Missing the Fun
by
I was such a fan of Pirates of the Caribbean: The Curse of the Black Pearl that I recommended moviegoers see it more than once. So, of course, I looked forward to Pirates of the Caribbean: Dead Man’s Chest, hoping to watch another delightful performance from Johnny Depp. Unfortunately, it was all I could do to stay in my seat during the movie’s 150-minute running time. I admit the film is appropriately named, because that’s what you’ll be staring at for nearly half the movie: dead men’s chests.
Will Turner (Orlando Bloom) and Elizabeth Swann (Keira Knightley) are finally about to be married when they are both arrested and sentenced to hang. Pirate hunter Lord Cutler Beckett (Tom Hollander) of the East India Trading Company is determined to get rid of Davy Jones. He knows Will and Elizabeth’s affiliation with Jack Sparrow will reel the pirate in and maybe Jones as well. Lord Beckett sends Will on a bargaining mission, and Elizabeth escapes soon after to hunt for him.

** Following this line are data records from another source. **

theorem Within.sweepQueue {d : Dev} {q : ℕ} (hd : Within S a d)
    (hS : Scope.le ⟨[.posted, .tim, .lpt, .buf, .que, .dck], [4, 7, 14], [F.TIM_EXPIRED_CNT.off]⟩ S) : Within S a (d.sweepQueue q) := by
  refine hd.lift hS ?_
  unfold Dev.sweepQueue
  dsimp only
  split
  · exact .refl
  · exact .spillCheck (.setQueue (.each .refl (fun x _ e he => (.dropExpired (.releaseRecord (.flowSub he rfl) rfl) rfl))) rfl) rfl

theorem Within.sweepPiers {d : Dev} (hd : Within S a d)
    (hS : Scope.le ⟨[.tim, .lpt, .pir, .que], [14], [F.TIM_EXPIRED_CNT.off, F.DCK_MIR_LOST.off]⟩ S) : Within S a (d.sweepPiers) := by
  refine hd.lift hS ?_
  unfold Dev.sweepPiers
  exact .dropExpiredN (.set_pir_que (.each (.mirrorsLost .refl rfl) (fun x _ e he => (.updLp he rfl))) rfl rfl) rfl

theorem Within.sweepDeck {d : Dev} (hd : Within S a d)
    (hS : Scope.le ⟨[.posted, .tim, .buf, .dck], [7, 14], [F.TIM_EXPIRED_CNT.off, F.DCK_MIR_LOST.off]⟩ S) : Within S a (d.sweepDeck) := by
  refine hd.lift hS ?_
  unfold Dev.sweepDeck
  refine .dropExpiredN (.each (.mirrorsLost (.set_dck (.each .refl (fun x _ e he => (.dropExpired (.set_dck ?_ rfl) rfl))) rfl) rfl) (fun
      x _ e he => (.ite (.dropExpired (.freeRecord he rfl) rfl) he))) rfl
  split
  · split
    · exact .releaseRecord he rfl
    · exact he
  · exact he

theorem Within.sweepReasm {d : Dev} (hd : Within S a d)
    (hS : Scope.le ⟨[.posted, .tim, .fab], [14], [F.TIM_EXPIRED_CNT.off, F.FAB_REASM_DROPS.off]⟩ S) : Within S a (d.sweepReasm) := by
  refine hd.lift hS ?_
  unfold Dev.sweepReasm
  exact .each .refl (fun x _ e he => (.reasmExpiredN (.setRx he rfl) rfl))

theorem Within.sweepStreams {d : Dev} (hd : Within S a d)
    (hS : Scope.le ⟨[.tim, .fab], [14], [F.TIM_EXPIRED_CNT.off]⟩ S) : Within S a (d.sweepStreams) := by
  refine hd.lift hS ?_
  unfold Dev.sweepStreams
  exact .each .refl (fun x _ e he => (.dropExpired (.setTxStream he rfl) rfl))

theorem Within.sweepAll {d : Dev} (hd : Within S a d)
    (hS : Scope.le ⟨[.posted, .tim, .lpt, .pir, .buf, .que, .fab, .dck], [4, 7, 14], [F.TIM_EXPIRED_CNT.off, F.FAB_REASM_DROPS.off,
      F.DCK_MIR_LOST.off]⟩ S) :
    Within S a (d.sweepAll) := by
  refine hd.lift hS ?_
  unfold Dev.sweepAll
  exact .settle (.sweepStreams (.sweepReasm (.sweepPiers (.sweepDeck (.each .refl (fun x _ e he => (.sweepQueue he rfl))) rfl) rfl) rfl)
      rfl) rfl

theorem Within.pruneSeeds {d : Dev} (hd : Within S a d)
    (hS : Scope.le ⟨[.img], [], []⟩ S) : Within S a (d.pruneSeeds) := by
  refine hd.lift hS ?_
  unfold Dev.pruneSeeds
  exact .set_img .refl rfl

theorem Within.releaseOld {d : Dev} {swept : ℕ} (hd : Within S a d)
    (hS : Scope.le ⟨[.posted, .img, .tbl], [3], [F.TIM_BANK_STATUS_SWEEP.off]⟩ S) : Within S a (d.releaseOld swept) := by
  refine hd.lift hS ?_
  unfold Dev.releaseOld
  exact .showSlots (.pruneSeeds (.setSlot (.set_img_tbl (.wr (.wr (.wr (.post (.post .refl rfl) rfl) rfl) rfl) rfl) rfl rfl) rfl) rfl) rfl
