-- ==== Sys2Proof/Proofs/FramesTwin.lean ====
section
/-! PROOF. What the model's functions may change: the twin's roles, its mirror stream and the copy.
Each has the least scope it needs, and runs within any wider one. -/

namespace Sys2Proof.Machine

variable {S : Scope} {a : Dev}

theorem Within.leaveWalk {d : Dev} (hd : Within S a d)
    (hS : Scope.le ⟨[.posted, .tim, .img, .twn], [], [F.IMG_WALK_STATUS_CAUSE.off]⟩ S) : Within S a (d.leaveWalk) := by
  refine hd.lift hS ?_
  unfold Dev.leaveWalk
  exact .ite (.ite (.abandonLater .refl rfl) (.abandonNow .refl rfl)) .refl

theorem Within.roleTo {d0 : Dev} {m : Mode} {sub : ℕ} (hd0 : Within S a d0)
    (hS : Scope.le ⟨[.mode, .posted, .tim, .img, .que, .twn], [17], [F.IMG_WALK_STATUS_CAUSE.off, F.FAB_PAIR_CTRL_TAKEOVER.off,
      F.TWN_STATUS_SUB.off]⟩ S) :
    Within S a (d0.roleTo m sub) := by
  refine hd0.lift hS ?_
  unfold Dev.roleTo
  refine .ite .refl (.pinsFollow (.ite_step (.ite_step (.ite_step (.ite_step ?_ fun h => ?_) fun h => ?_) fun h => ?_) fun h => ?_) rfl)
  · exact .post (.wr (.setMode (.copyStops .refl rfl) rfl) rfl) rfl
  · exact .ite_step (.leaveWalk h rfl) fun h => .requestFlush h rfl
  · exact .set_twn h rfl
  · exact .wr (.set_twn h rfl) rfl
  · exact .each h fun x _ e he => .seekAlign he rfl

theorem Within.setRole {d : Dev} {m : Mode} {sub : ℕ} (hd : Within S a d)
    (hS : Scope.le ⟨[.mode, .posted, .tim, .img, .que, .twn], [17], [F.IMG_WALK_STATUS_CAUSE.off, F.FAB_PAIR_CTRL_TAKEOVER.off,
      F.TWN_STATUS_SUB.off]⟩ S) :
    Within S a (d.setRole m sub) := by
  refine hd.lift hS ?_
  unfold Dev.setRole
  exact .post (.roleTo .refl rfl) rfl

theorem Within.claim {d : Dev} (hd : Within S a d)
    (hS : Scope.le ⟨[.mode, .posted, .tim, .img, .que, .twn], [17], [F.IMG_WALK_STATUS_CAUSE.off, F.FAB_PAIR_CTRL_TAKEOVER.off,
      F.TWN_STATUS_SUB.off]⟩ S) :
    Within S a (d.claim) := by
  refine hd.lift hS ?_
  unfold Dev.claim
  exact .set_twn (.wr (.setRole .refl rfl) rfl) rfl

theorem Within.twnRefuse {d : Dev} {cmd : ℕ} {m : ℕ} (hd : Within S a d)
    (hS : Scope.le ⟨[.posted], [], []⟩ S) : Within S a (d.twnRefuse cmd m) := by
  refine hd.lift hS ?_
  unfold Dev.twnRefuse
  exact .post .refl rfl

theorem Within.demoteBy {d : Dev} {f : Dev → Dev} (hf : ∀ e, Within S a e → Within S a (f e)) (hd : Within S a d)
    (hS : Scope.le ⟨[.twn], [], []⟩ S) : Within S a (d.demoteBy f) := hf _ (hd.lift hS (.set_twn .refl rfl))

theorem Within.demote {d : Dev} {m : ℕ} (hd : Within S a d)
    (hS : Scope.le ⟨[.mode, .posted, .tim, .img, .que, .twn], [17], [F.IMG_WALK_STATUS_CAUSE.off, F.FAB_PAIR_CTRL_TAKEOVER.off,
      F.TWN_STATUS_SUB.off]⟩ S) :
    Within S a (d.demote m) := by
  refine hd.lift hS ?_
  unfold Dev.demote
  split
  · exact .demoteBy (fun e he => (.setRole he rfl)) .refl rfl
  · exact .twnRefuse .refl rfl

theorem Within.twinShed {d : Dev} (hd : Within S a d)
    (hS : Scope.le ⟨[.mode, .posted, .tim, .img, .que, .twn], [17], [F.IMG_WALK_STATUS_CAUSE.off, F.FAB_PAIR_CTRL_TAKEOVER.off,
      F.TWN_STATUS_SUB.off]⟩ S) :
    Within S a (d.twinShed) := by
  refine hd.lift hS ?_
  unfold Dev.twinShed
  split
  · exact .refl
  · split
    · split
      · exact .demoteBy (fun e he => (.roleTo he rfl)) .refl rfl
      · exact .twnRefuse .refl rfl
    · exact .ite (.roleTo .refl rfl) .refl

theorem Within.enterTwin {d : Dev} (hd : Within S a d)
    (hS : Scope.le ⟨[.mode, .posted, .tim, .img, .que, .twn], [17], [F.IMG_WALK_STATUS_CAUSE.off, F.FAB_PAIR_CTRL_TAKEOVER.off,
      F.TWN_STATUS_SUB.off]⟩ S) :
    Within S a (d.enterTwin) := by
  refine hd.lift hS ?_
  unfold Dev.enterTwin
  exact .ite (.setRole .refl rfl) (.setRole .refl rfl)

theorem Within.onFrame {d : Dev} {t : Nat} {f : BitVec 4096} {k : Dev → Dev} (hd : Within S a d) (hk : Within S a (k d))
    (hS : Scope.le ⟨[], [], [F.TWN_RALIN_CRC_ERR.off]⟩ S) : Within S a (d.onFrame t f k) := by
  exact .ite hd (.ite (hd.lift hS (.bump .refl rfl)) (.ite hk hd))

theorem Within.ralinLaneLock {n : ℕ} {markers : List (BitVec 16)} {d : Dev} (hd : Within S a d)
    (hS : Scope.le ⟨[.twn], [], [F.TWN_STATUS_LANES.off]⟩ S) : Within S a (ralinLaneLock n markers d) := by
  refine hd.lift hS ?_
  unfold Machine.ralinLaneLock
  exact .ite (.setLanes .refl rfl) .refl

theorem Within.ralinLaneLockLoss {n : ℕ} {first : ℕ} {markers : List (BitVec 16)} {d : Dev} (hd : Within S a d)
    (hS : Scope.le ⟨[.twn], [], [F.TWN_STATUS_LANES.off]⟩ S) : Within S a (ralinLaneLockLoss n first markers d) := by
  refine hd.lift hS ?_
  unfold Machine.ralinLaneLockLoss
  exact .ite (.setLanes .refl rfl) .refl

theorem Within.twinEnable {m : ℕ} {en : Bool} {d : Dev} (hd : Within S a d)
    (hS : Scope.le ⟨[.posted], [], [F.TWN_CTRL_EN.off]⟩ S) : Within S a (twinEnable m en d) := by
  refine hd.lift hS ?_
  unfold Machine.twinEnable
  exact .ite (.wr .refl rfl) (.ite (.twnRefuse .refl rfl) .refl)

theorem Within.heartbeatSend {d : Dev} (hd : Within S a d)
    (hS : Scope.le ⟨[.twn], [], []⟩ S) : Within S a (heartbeatSend d) := by
  refine hd.lift hS ?_
  unfold Machine.heartbeatSend
  exact .ite .refl (.each .refl (fun x _ e he => (.emitMsg he rfl)))

theorem Within.takeAck {d : Dev} {a' : ℕ} (hd : Within S a d)
    (hS : Scope.le ⟨[.twn], [], []⟩ S) : Within S a (d.takeAck a') := by
  refine hd.lift hS ?_
  unfold Dev.takeAck
  exact .ite (.set_twn .refl rfl) .refl
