-- ==== Sys2Proof/Proofs/Frames.lean ====
section
/-! PROOF. The frames of the commands, family by family. -/

namespace Sys2Proof.Machine

/-- Settles O47: each command runs within the scope that its frame names, and a reset keeps what R405 and R419 keep. -/
theorem timeAndImageFrames : Obligations.TimeAndImageFrames :=
  ⟨fun _ _ => .of_windows rfl (.perstNAssert .refl rfl),
   fun _ pf => .of_windows rfl (.functionLevelReset .refl pf.isLt rfl),
   fun _ _ _ _ => .of_windows rfl (.resetRelease .refl rfl),
   fun _ _ _ => .of_windows rfl (.testEnRelease .refl rfl),
   fun _ _ => ⟨.of_regs rfl (.onWrite .refl (.glbLockSet (.noAbort .refl rfl) rfl) rfl),
    .of_windows rfl (.onWrite .refl (.fwdEn (.noAbort .refl rfl) rfl) rfl),
    .of_regs rfl (.onWrite .refl (.syncLoadArm (.noAbort .refl rfl) rfl) rfl),
    .of_none rfl (.onWrite .refl (.taArm (.noAbort .refl rfl) rfl) rfl),
    .of_none rfl (.onWrite .refl (.taCancel (.noAbort .refl rfl) rfl) rfl),
    .of_windows rfl (.onWrite .refl (.imgLoadAbort (.noAbort .refl rfl) rfl) rfl),
    .of_regs rfl (.onWrite .refl (.walkStart (.noAbort .refl rfl) rfl) rfl),
    .of_regs rfl (.onWrite .refl (.walkAbandon (.noAbort .refl rfl) rfl) rfl),
    .of_windows rfl (.onWrite .refl (.walkResume (.noAbort .refl rfl) rfl) rfl)⟩,
   fun _ _ _ => .of_windows rfl (.onWrite .refl (.maintReq (.noAbort .refl rfl) rfl) rfl),
   fun _ _ _ => .of_regs rfl (.onWrite .refl (.srcSelect (.noAbort .refl rfl) rfl) rfl),
   fun _ _ => .of_none rfl (.spanDisagree .refl rfl),
   fun _ => ⟨.of_regs rfl (.fabricRelock .refl rfl),
    .of_windows rfl (.m10EntryComplete .refl rfl),
    .of_regs rfl (.fabricTimeLoss .refl rfl),
    .of_regs rfl (.pllLock .refl rfl),
    .of_regs rfl (.pllLockLoss .refl rfl),
    .of_regs rfl (.ppsEdgesMissing .refl rfl),
    .of_regs rfl (.spanSyncMarkersMissing .refl rfl),
    .of_none rfl (.spanSyncOutMarker .refl rfl),
    .of_none rfl (.phcSecond .refl rfl),
    .of_none rfl (.todMessageTx .refl rfl),
    .of_regs rfl (.todBaseUpdate .refl rfl),
    .of_windows rfl (.keystoneFire .refl rfl),
    .of_windows rfl (.drainLimitReached .refl rfl),
    .of_windows rfl (.expirySweepComplete .refl rfl),
    .of_windows rfl (.walkStepCommit .refl rfl),
    .of_regs rfl (.supplyMonitorsInRange .refl rfl)⟩,
   fun _ _ => .of_regs rfl (.ppsEdge .refl rfl),
   fun _ _ => .of_regs rfl (.spanSyncMarker .refl rfl),
   fun _ _ _ => .of_none rfl (.todMessageRx .refl rfl),
   fun _ _ _ _ => .of_none rfl (.onWrite .refl (.taStageWrite (.noAbort .refl rfl) rfl) rfl),
   fun _ _ _ => .of_windows rfl (.onWrite .refl (.imgLoadStart (.noAbort .refl rfl) rfl) rfl),
   fun _ _ => .of_windows rfl (.walkStepTimeout .refl rfl),
   fun _ pier _ => .of_windows rfl (.pierReloadDone .refl pier.isLt rfl),
   fun _ pier _ _ _ _ _ => .of_windows rfl (.pierFault .refl pier.isLt rfl),
   fun _ pier _ _ => .of_windows rfl (.strokeTimeout .refl pier.isLt rfl),
   fun _ _ _ => ⟨.of_windows rfl (.onWrite .refl (.pierRetireCmd (.noAbort .refl rfl) rfl) rfl),
    .of_windows rfl (.onWrite .refl (.pierRestoreCmd (.noAbort .refl rfl) rfl) rfl)⟩,
   fun _ _ _ => .of_windows rfl (.imgLoadEnd .refl rfl),
   fun _ _ => ⟨.of_keepsBut rfl (.pulse fun _ => .powerOn),
    fun t h => ⟨fun h1 => by cases exec_next_unique h rfl; exact array_porstNAssert h1,
    fun h1 => by cases exec_next_unique h rfl; exact flash_porstNAssert h1⟩,
    .of_keepsBut rfl .sysrstNAssert⟩,
   fun _ => ⟨.of_keepsBut rfl .railResetLevel,
    .of_keepsBut rfl .thermalTrip⟩,
   fun _ _ => ⟨.of_keepsBut rfl .secSysResetWrite,
    fun h => .of_none rfl (.onWrite .refl (.secSysReset (.noAbort .refl rfl) h rfl) rfl)⟩⟩

/-- Settles O48: each command runs within the scope that its frame names; a register write, within that of its block. -/
theorem accessAndLineFrames : Obligations.AccessAndLineFrames :=
  ⟨fun _ _ _ => ⟨.of_windows rfl (.when .refl (fun _ => (.busRead .refl rfl))),
    .of_windows rfl (.busRead .refl rfl)⟩,
   fun _ _ _ _ => ⟨.of_none rfl (.when .refl fun h => .busWrite_low h),
    .of_windows rfl (.when .refl fun h => .busWrite_high h)⟩,
   fun _ _ _ _ => .of_none rfl (.unmappedAccess .refl rfl),
   fun _ _ off _ => .of_windows rfl (.busWrite_broadcast off.isLt),
   fun _ _ port _ _ => .of_regs rfl (.onWrite .refl (.laneMapWrite (.noAbort .refl rfl) (has_reg_port port.isLt rfl (.head _))
     (has_reg_port port.isLt rfl (.tail _ (.head _))) rfl) rfl),
   fun _ port _ _ => .of_windows rfl (.frameReceive .refl port.isLt rfl),
   fun _ port _ => .of_regs rfl (.macControl .refl (has_reg_port port.isLt rfl (.head _)) (has_reg_port port.isLt rfl (.tail _ (.head
     _))) rfl),
   fun _ port _ => ⟨.of_none rfl (.pauseExpiry .refl rfl),
    .of_regs rfl (.pfcRefresh .refl (has_reg_port port.isLt rfl (.head _)) rfl),
    .of_none rfl (.pfcWatchdog .refl rfl)⟩,
   fun _ _ port => ⟨.of_none rfl (.onWrite .refl (.msecSaInstall (.noAbort .refl rfl) rfl) rfl),
    .of_windows rfl (.onWrite .refl (.msecSaRetire (.noAbort .refl rfl) port.isLt rfl) rfl),
    .of_none rfl (.onWrite .refl (.txtsPop (.noAbort .refl rfl) rfl) rfl),
    .of_windows rfl (.onWrite .refl (.lptCntClr (.noAbort .refl rfl) port.isLt rfl) rfl),
    .of_regs rfl (.onWrite .refl (.gclCommit (.noAbort .refl rfl) (has_reg_port port.isLt rfl (.head _)) rfl) rfl)⟩,
   fun _ port => ⟨.of_regs rfl (.gclStart .refl (has_reg_port port.isLt rfl (.tail _ (.head _))) (has_reg_port port.isLt rfl (.head _))
     (has_reg_port port.isLt rfl (.tail _ (.tail _ (.head _)))) rfl),
    .of_none rfl (.gateEntryAdvance .refl rfl),
    .of_regs rfl (.portLinkDown .refl (has_reg_port port.isLt rfl (.head _)) rfl),
    .of_regs rfl (.portLinkUp .refl (has_reg_port port.isLt rfl (.head _)) rfl)⟩,
   fun _ port _ => .of_regs rfl (.preemptVerify .refl (has_reg_port port.isLt rfl (.head _)) rfl),
   fun _ _ port _ => .of_regs rfl (.onWrite .refl (.adminUpWrite (.noAbort .refl rfl) (has_reg_port port.isLt rfl (.head _))
     (has_reg_port port.isLt rfl (.tail _ (.head _))) rfl) rfl),
   fun _ port _ _ => .of_regs rfl (.fecInterval .refl (has_reg_port port.isLt rfl (.head _)) (has_reg_port port.isLt rfl (.tail _ (.head
     _))) (has_reg_port port.isLt rfl (.tail _ (.tail _ (.head _)))) rfl),
   fun _ pier => ⟨.of_windows rfl (.ingressStroke .refl pier.isLt rfl),
    .of_windows rfl (.secondStroke .refl pier.isLt rfl),
    .of_windows rfl (.egressStroke .refl pier.isLt rfl),
    .of_regs rfl (.tcamCommit .refl (has_reg_pier pier.isLt rfl (.head _)) (has_reg_pier pier.isLt rfl (.tail _ (.head _))) rfl)⟩,
   fun _ _ _ => .of_none rfl (.onWrite .refl (.mirroredWrite (.noAbort .refl rfl) (.tcamCommitRequest (.noAbort .refl rfl) rfl) rfl) rfl),
   fun _ _ pier => .of_windows rfl (.onWrite .refl (.pirCntClr (.noAbort .refl rfl) pier.isLt rfl) rfl),
   fun _ port _ => .of_windows rfl (.frameTransmit .refl port.isLt rfl),
   fun _ port _ _ => .of_regs rfl (.lineFaultChange .refl (has_reg_port port.isLt rfl (.head _)) rfl),
   fun _ _ _ _ => ⟨fun h => .of_windows rfl (.busWrite .refl (fun h1 => absurd h1 h) (Scope.le_refl _)),
    fun h => .of_keepsBut rfl (h ▸ .busWrite_secCtrl)⟩,
   fun _ _ h => ⟨fun h1 => .of_windows rfl (.timedActionFire_of h (by rw [entryScope, if_neg h1]; rfl)),
    fun h1 => .of_windows rfl (.timedActionFire_of h (by rw [entryScope, if_pos h1]; exact Scope.le_refl _))⟩,
   fun _ h => .of_none rfl (.timedActionFire .refl fun i hi => nomatch h.symm.trans hi),
   fun _ _ _ h => ⟨fun h1 => .of_windows rfl (.mirrorRecordApply_of h (by rw [recordScope, if_neg h1]; rfl) rfl),
    fun h1 h2 => .of_windows rfl (.mirrorRecordApply_of h (by rw [recordScope, if_pos h1, if_pos h2]; rfl) rfl),
    fun h1 h2 => .of_windows rfl (.mirrorRecordApply_of h (by rw [recordScope, if_pos h1, if_neg h2]; exact Scope.le_refl _) rfl)⟩,
   fun _ h => .of_none rfl (by rw [mirrorRecordApply_of_none h]; exact .refl),
   fun _ pier => .of_hostKept rfl (HostKept.ingressStroke pier.isLt)⟩

/-- Settles O49: each command runs within the scope that its frame names. -/
theorem tableAndBufferFrames : Obligations.TableAndBufferFrames :=
  ⟨fun _ _ _ _ => .of_none rfl (.onWrite .refl (.ite (.taeSubmit (.noAbort .refl rfl) rfl) (.noAbort .refl rfl)) rfl),
   fun _ _ _ => .of_windows rfl (.onRead .refl (.ite (.entryWindowRead .refl rfl) (.answer .refl rfl)) rfl),
   fun _ _ _ _ => .of_none rfl (.onWrite .refl (.ite (.entryWindowWrite (.noAbort .refl rfl) rfl) (.noAbort .refl rfl)) rfl),
   fun _ _ _ => .of_regs rfl (.snapshotCopyDone .refl rfl),
   fun _ _ _ => ⟨.of_regs rfl (.onWrite .refl (.rehashOpen (.noAbort .refl rfl) rfl) rfl),
    .of_windows rfl (.onWrite .refl (.rehashCommit (.noAbort .refl rfl) (by omega) rfl) rfl),
    .of_regs rfl (.onWrite .refl (.rehashAbort (.noAbort .refl rfl) rfl) rfl)⟩,
   fun _ _ _ => .of_windows rfl (.openPageTimeout .refl rfl),
   fun _ _ _ => .of_windows rfl (.onRead .refl (.bufAllocRead .refl rfl) rfl),
   fun _ _ _ => .of_windows rfl (.onWrite .refl (.bufFreeAddr (.noAbort .refl rfl) rfl) rfl),
   fun _ _ _ => .of_windows rfl (.onWrite .refl (.bufFreeHandle (.noAbort .refl rfl) rfl) rfl),
   fun _ port _ _ _ _ => .of_windows rfl (.cxlLinkTrained .refl port.isLt rfl),
   fun _ port => ⟨.of_regs rfl (.cxlTrainTimeout .refl (has_reg_ix port.isLt rfl (.head _))),
    .of_windows rfl (.cxlTrainRetry .refl port.isLt rfl),
    .of_regs rfl (.cxlDrainComplete .refl (has_reg_ix port.isLt rfl (.head _)) rfl),
    .of_windows rfl (.cxlLinkRetrained .refl port.isLt rfl)⟩,
   fun _ _ port => ⟨.of_windows rfl (.onWrite .refl (.cxlEnable (.noAbort .refl rfl) port.isLt rfl) rfl),
    .of_windows rfl (.onWrite .refl (.cxlDrain (.noAbort .refl rfl) port.isLt rfl) rfl),
    .of_windows rfl (.onWrite .refl (.cxlDisable (.noAbort .refl rfl) port.isLt rfl) rfl)⟩,
   fun _ port _ => .of_windows rfl (.cxlLinkFail .refl port.isLt rfl),
   fun _ => ⟨.of_windows rfl (.taeRun .refl rfl),
    .of_windows rfl (.taeRun .refl rfl),
    .of_windows rfl (.taeRun .refl rfl),
    .of_windows rfl (.taeRun .refl rfl),
    .of_windows rfl (.taeRun .refl rfl),
    .of_windows rfl (.taeRun .refl rfl),
    .of_windows rfl (.taeRun .refl rfl),
    .of_windows rfl (.taeRun .refl rfl),
    .of_windows rfl (.taeRun .refl rfl),
    .of_windows rfl (.learnApply .refl rfl),
    .of_regs rfl (.rehashCopy .refl rfl),
    .of_regs rfl (.ageingSweep .refl rfl),
    .of_regs rfl (.retireRelease .refl rfl)⟩,
   fun _ _ => .of_windows rfl (.bulk .refl rfl),
   fun _ _ _ => .of_hostKept rfl HostKept.snapshotCopyDone⟩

When we left Captain Jack Sparrow (Johnny Depp) in his previous adventure, we thought all was seaworthy in Pirate land. Alas, Captain Jack has a blood debt to pay the spooky octopus-like Jones (Bill Nighy), captain of the ghostly Flying Dutchman. All members of Jones’ crew are part of the undersea undead. Captain Jack knows how to save himself from being doomed to eternal damnation and servitude in the afterlife. He must find the black box containing Jones’ heart and stick a knife through it, eliminating him once and for all. So the hunt is on.
As the film progressed, I was disappointed with each new segment. Producer Jerry Bruckheimer (Top Gun, Con-Air) is known for his action-packed films and certainly revved up the adventure in The Curse of the Black Pearl. After about an hour into the new movie I felt like I was watching Gilligan’s Island meets The Land of the Undead. Captain Jack gets marooned on an island where humorous looking natives can’t speak Jack’s language but have chosen him as their leader so they can eat him.
Sounds like a Laurel and Hardy spoof, but there’s nothing funny about any of this shtick, and watching Johnny tiptoe around the island like Tiny Tim is even more of a let down. I’m not sure if this was a script problem or something else, since screenwriters Ted Elliott and Terry Rossio gave us such great fun in the first film. Much of Johnny Depp’s inventiveness for his iconoclastic Jack is also missing from this movie. So is the witty and funny dialogue. There were many clever lines in The Black Pearl, but you can count on one hand the humorous banter in Dead Man’s Chest. Compounding the frustration of the story are several scenes with Caribbean soothsayer Tia Dalma (Naomie Harris) who is supposed to reveal the direction of the plot, but her dialect is so bad her words sound jumbled and incomprehensible.
However, there are a few interesting plot sequences. While trying to carry out his mission and getting involved with Jack in one silly escapade after another, Will finds that his father, Bootstrap Bill Turner (Stellan Skarsgård), is stuck on the Flying Dutchman. He’s in between this world and the undead, and Will hopes to rescue him.
My biggest objection to this new film relates to the ghouls. While we love seafaring scalawags, the joviality of pirates, and an occasional bad one with all his baggage, it’s tiring to view scene after scene with these foul-looking and violent-natured creatures. Costume designer Penny Rose, makeup artist Ve Neill and computer artists did a fantastic job of making these phantom spirits seem real and dreadful, but I wanted fun and adventure instead.
Commenting on his objective for making this film, Johnny Depp said, “What I set out to do was to try and make Captain Jack appeal to little kids as well as the most hardened adult intellectuals.” That intention never surfaced here, and the movie certainly should not be viewed by little kids.
In the first Pirates movie Jerry Bruckheimer and director Gore Verbinski awakened an old genre -- the dark, imaginative and highly amusing world of pirates, and moviegoers anxiously awaited the next adventure. Although Pirates of the Caribbean: Dead Man’s Chest will probably make a big splash as a summer blockbuster, I was expecting so much more.
(Released by Walt Disney Studios and rated “PG-13” for intense sequences of adventure violence, including frightening images.)